**WHAT TO WORK ON:**
A word-for-word copy of the lines from the one holding "packBits c ≤ 2 ^ 19)" through the final line of the records below is the only output asked for.

**DATA:**
———

-- ==== Sys2Proof/Tests/Slice0.lean ====
section
/-! SUPPORT. Tests: for every statement with hypotheses a small state and operands that meet them, at boundary values;
commands that well-formedness refuses; and the spec's own worked values. Expected results come from the spec. -/

namespace Tests

open Sys2Proof Sys2Proof.Machine

/-! ### Small states -/

/-- Registers at given values, to build small states. -/
def put (s : State) (l : List (Nat × Nat)) : State := l.foldl (fun s e => setRegN s e.1 e.2) s

/-- A loaded image whose first tiles have the planes `ps`. -/
def imageOf (ps : List Nat) : Image :=
  { tiles := 256, lt := 2, framePulses := 4, selvage := 1, p := 3, h := 1, l := 2, delta := 1, warpStatic := 0, warpEpf := 0
    progDigest := [], weightDigest := [], layoutDigest := [], planes := ps, streams := [] }

/-- A device in operation: powered, booted, every block released, TICK locked. -/
def live : State :=
  put { State.reset with pins := { sysRstN := true, perstN := true } } [(rKpBootStatus, 0x20000FFF), (rTbStatus, 0x12)]

/-- The same in a run. -/
def running : State := { put live [(rTbStatus, 0x14)] with tb := { tick := 9 } }

/-- Tile 255 is a weft tile whose core has the given place and state. -/
def weft (c : Core) : State :=
  { live with image := some (imageOf (List.replicate 256 2)), weft := { cores := [(255, c)] } }

/-- Its core runs at the last instruction of the pick store. -/
def W : State := weft { state := coreRunning, pc := 8191 }

/-- The highest register fields and an immediate. -/
def top (p v x : Nat) (imm : Nat := 0) : WFields := { rd := p, ra := v, rb := v, rc := x, imm := imm }

/-- `s` with the instruction of opcode `opc` and fields `f` where the core of tile 255 stands. -/
def held (s : State) (opc : Nat) (f : WFields) : State :=
  { s with tile := { s.tile with
    pick := sset dDWord (8192 * 255 + (core s 255).pc) (BitVec.ofNat 64 (encodeWeft opc f)) s.tile.pick } }

/-- Tile 255 meets and executes the instruction that its pick store holds. -/
def RunsIn (s : State) (f : WFields) (h : Shape) (lane : Bool) : Prop := Runs 255 f {} h lane (held s h.opc f)

/-- The opcodes of the signed scalar loads and of the scalar stores of `n` bytes. -/
def loadCode (n : Nat) : Nat := if n = 8 then 0x40 else if n = 4 then 0x41 else if n = 2 then 0x43 else 0x45
/-- The same for stores. -/
def storeCode (n : Nat) : Nat := if n = 8 then 0x47 else if n = 4 then 0x48 else if n = 2 then 0x49 else 0x4A

/-- `Canonical`, evaluated. -/
def canonB (s : State) : Bool :=
  swf regReset s.regs && (swf dLane s.bm.lanes && swf dStream s.bm.streams) && (swf dDWord s.tr.tables
    && swf dMachine s.tr.machines && swf dScore s.tr.scores && swf dTrigIn s.tr.trigIn && swf dTrigOut s.tr.trigOut)
    && (swf dByte s.bb.mem && swf dFalse s.bb.bad && swf dDWord s.bb.chmap && swf dCap s.bb.cap && swf dMemChan s.bb.chans)
    && swf dChain s.ob.chains && swf dFalse s.cx.bias && swf dMark s.marks && swf dDWord s.dmap && swf dByte s.ts
    && (swf dDWord s.tile.pick && swf dNat s.tile.cells && swf dPage s.tile.pages && swf dWord s.tile.acc
      && swf dFalse s.tile.sat && swf dSide s.tile.side)
    && (swf dFalse s.warp.preds && swf dTokens s.warp.tokens && swf dSkein s.warp.skeins && swf dExec s.warp.execs)
    && (swf dDWord s.weft.sreg && swf dDWord s.weft.preg && swf dWord s.weft.vreg && swf dXLane s.weft.xa
      && swf dCore s.weft.cores && swf dSel s.weft.sel && swf dChan s.weft.chans && swf dCnt s.weft.cycles)
    && swf dDWord s.rd.slots && swf dPort s.kw.ports

theorem canonical_of {s : State} (h : canonB s = true) : Canonical s := by
  simp only [canonB, Bool.and_eq_true] at h
  simp_all only [Canonical, wfBm, wfTr, wfBb, wfOb, wfCx, wfTile, wfWarp, wfWeft, wfKw, and_self]

/-! ### The hypotheses of the statements can be met: weft instructions -/

theorem witness_ScalarArithmetic :
    RunsIn W (top 31 31 0) { opc := 0x10, rd := 32, ra := 32, rb := 32 } false
      ∧ RunsIn W (top 7 31 5) { opc := 0x1F, rd := 8, ra := 32, rb := 32, rc := 6 } false
      ∧ RunsIn W { rd := 7, ra := 31, rc := 5, imm := 2 ^ 32 - 1 } { opc := 0x29, rd := 8, ra := 32, rc := 6, imm := immAny } false
      ∧ (255 < tileCount W ∧ coreIssues W 255 = true ∧ (core W 255).pc ≤ 8191 ∧ 6 ≤ (top 7 31 6).rc ∧ 6 ≤ (top 7 31 7).rc)
      ∧ RunsIn W (top 7 7 0 3) { opc := 0x2A, rd := 8, ra := 8, rb := 8, imm := immLt 4 } false
      ∧ RunsIn W { rd := 7, ra := 31 } { opc := 0x2B, rd := 8, ra := 32 } false
      ∧ RunsIn W { rd := 31, ra := 7 } { opc := 0x2C, rd := 32, ra := 8 } false := by unfold RunsIn Runs Fetched; decide

theorem witness_ScalarImmediateForms :
    RunsIn W { rd := 31, ra := 31, imm := 2 ^ 32 - 1 } { opc := 0x20, rd := 32, ra := 32, imm := immAny } false
      ∧ RunsIn W { rd := 31, imm := 2 ^ 32 - 1 } { opc := 0x21, rd := 32, imm := immAny } false
      ∧ RunsIn W { rd := 31, ra := 31, imm := 63 } { opc := 0x26, rd := 32, ra := 32, imm := immLt 64 } false
      ∧ (255 < tileCount W ∧ coreIssues W 255 = true ∧ (core W 255).pc ≤ 8191) := by unfold RunsIn Runs Fetched; decide

/-- A ticket of tile 255 that is open. -/
def openTicket : State := { W with weft := { W.weft with tickets := [⟨255, 1, 0, zeros 32, false, [], [], none⟩] } }

theorem witness_SystemInstructions :
    RunsIn W {} { opc := 0x00 } false
      ∧ (RunsIn W { imm := 15 } { opc := 0x01, imm := immLt 16 } false ∧ openTickets W 255 = [])
      ∧ (RunsIn openTicket { imm := 11 } { opc := 0x01, imm := immLt 16 } false ∧ bitN 11 2 = false)
      ∧ (RunsIn W { imm := 65535 } { opc := 0x03, imm := immLt (2 ^ 16) } false ∧ openTickets W 255 = [])
      ∧ RunsIn W { rd := 31, imm := 255 } { opc := 0x05, rd := 32, imm := immLt 256 } false
      ∧ RunsIn W { ra := 31, imm := 11 } { opc := 0x06, ra := 32, imm := immLt 256 } false := by unfold RunsIn Runs Fetched; decide

theorem witness_Branches :
    RunsIn W { imm := 2 ^ 32 - 1 } { opc := 0x30, imm := immAny } false
      ∧ RunsIn W { ra := 7, imm := 1 } { opc := 0x31, ra := 8, imm := immAny } false
      ∧ RunsIn W { rd := 31, imm := 0 } { opc := 0x33, rd := 32, imm := immAny } false
      ∧ RunsIn W { ra := 31, imm := 8192 } { opc := 0x34, ra := 32, imm := immAny } false := by unfold RunsIn Runs Fetched; decide

theorem witness_RetireOrTrap :
    Canonical W ∧ (core W 255).state ≠ coreStopping ∧ Canonical (weft { state := coreStopping })
      ∧ (core (weft { state := coreStopping }) 255).state = coreStopping :=
  ⟨canonical_of (by decide), by decide, canonical_of (by decide), by decide⟩

theorem witness_GuardDecodeAndAccess :
    (255 < tileCount W ∧ coreIssues (weft {}) 255 = false)
      ∧ (coreIssues (weft { state := coreRunning, pc := 8192 }) 255 = true
        ∧ 8191 < (core (weft { state := coreRunning, pc := 8192 }) 255).pc)
      ∧ (coreIssues W 255 = true ∧ (core W 255).pc ≤ 8191 ∧ ({ pickBad := true } : WEnv).pickBad = true)
      ∧ legalFields (top 32 31 0) { opc := 0x10, rd := 32, ra := 32, rb := 32 } = false
      ∧ (legalFields { rd := 31, pg := 7 } { opc := 0x10, rd := 32, ra := 32, rb := 32 } = true ∧ bitN (guardOf W 255 { pg := 7 }) 0 = false)
      ∧ RunsIn W { imm := 2 ^ 19 - 7 } { opc := 0x40, rd := 32, ra := 32, imm := immAny } false
      ∧ 2 ^ 19 < effAddr W 255 0 { imm := 2 ^ 19 - 7 } + 8
      ∧ (effAddr W 255 0 { imm := 2 ^ 19 - 12 } + 8 ≤ 2 ^ 19 ∧ effAddr W 255 0 { imm := 2 ^ 19 - 12 } % 8 ≠ 0)
      ∧ (effAddr W 255 0 { imm := 2 ^ 19 - 8 } + 8 ≤ 2 ^ 19 ∧ effAddr W 255 0 { imm := 2 ^ 19 - 8 } % 8 = 0
        ∧ hitsBad [65535] (2 ^ 19 - 8) 8 = true)
      ∧ RunsIn W { imm := 2 ^ 19 - 2 } { opc := 0x48, ra := 32, rb := 32, imm := immAny } false
      ∧ (2 ^ 19 < effAddr W 255 0 { imm := 2 ^ 19 - 2 } + 4)
      ∧ (effAddr W 255 0 { imm := 2 ^ 19 - 6 } + 4 ≤ 2 ^ 19 ∧ effAddr W 255 0 { imm := 2 ^ 19 - 6 } % 4 ≠ 0) := by
  unfold RunsIn Runs Fetched; decide

theorem witness_WeftLoads :
    (∀ n ∈ [8, 4, 2, 1], RunsIn W { rd := 31, imm := 2 ^ 19 - n } { opc := loadCode n, rd := 32, ra := 32, imm := immAny } false
        ∧ effAddr W 255 0 { imm := 2 ^ 19 - n } + n ≤ 2 ^ 19 ∧ effAddr W 255 0 { imm := 2 ^ 19 - n } % n = 0)
      ∧ (RunsIn W { rd := 31, imm := 2 ^ 19 - 256 } { opc := 0x4B, rd := 32, ra := 32, imm := immAny } true
        ∧ effAddr W 255 0 { imm := 2 ^ 19 - 256 } + 256 ≤ 2 ^ 19 ∧ effAddr W 255 0 { imm := 2 ^ 19 - 256 } % 32 = 0)
      ∧ (∀ c < 7, RunsIn W { rd := 31, rc := c, imm := 2 ^ 19 - 256 } { opc := 0x4D, rd := 32, ra := 32, rc := 7, imm := immAny } true
        ∧ 2 ^ 19 - 256 + 8 * packBits c ≤ 2 ^ 19 ∧ (2 ^ 19 - 256) % 16 = 0)
      ∧ (RunsIn W { rd := 31, rb := 31, pn := true, imm := 2 } { opc := 0x4F, rd := 32, ra := 32, rb := 32, imm := immAny } true
        ∧ ∀ i < 64, bitN (guardOf W 255 { pn := true }) i = false) := by
  unfold RunsIn Runs Fetched; decide

theorem witness_WeftStores :
    (∀ n ∈ [8, 4, 2, 1], RunsIn W { rb := 31, imm := 2 ^ 19 - n } { opc := storeCode n, ra := 32, rb := 32, imm := immAny } false
        ∧ effAddr W 255 0 { imm := 2 ^ 19 - n } + n ≤ 2 ^ 19 ∧ effAddr W 255 0 { imm := 2 ^ 19 - n } % n = 0)
      ∧ RunsIn W { rb := 31, imm := 2 ^ 19 - 256 } { opc := 0x4C, ra := 32, rb := 32, imm := immAny } true
      ∧ (∀ c < 7, RunsIn W { rb := 31, rc := c, imm := 2 ^ 19 - 256 } { opc := 0x4E, ra := 32, rb := 32, rc := 7, imm := immAny } true
        ∧ 2 ^ 19 - 256 + 8 * packBits c ≤ 2 ^ 19)
      ∧ guardOf W 255 {} ≠ 0 := by
  unfold RunsIn Runs Fetched; decide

———

**RESULT FOR THIS EXERCISE:**
        ∧ 2 ^ 19 - 256 + 8 * packBits c ≤ 2 ^ 19)
      ∧ guardOf W 255 {} ≠ 0 := by
  unfold RunsIn Runs Fetched; decide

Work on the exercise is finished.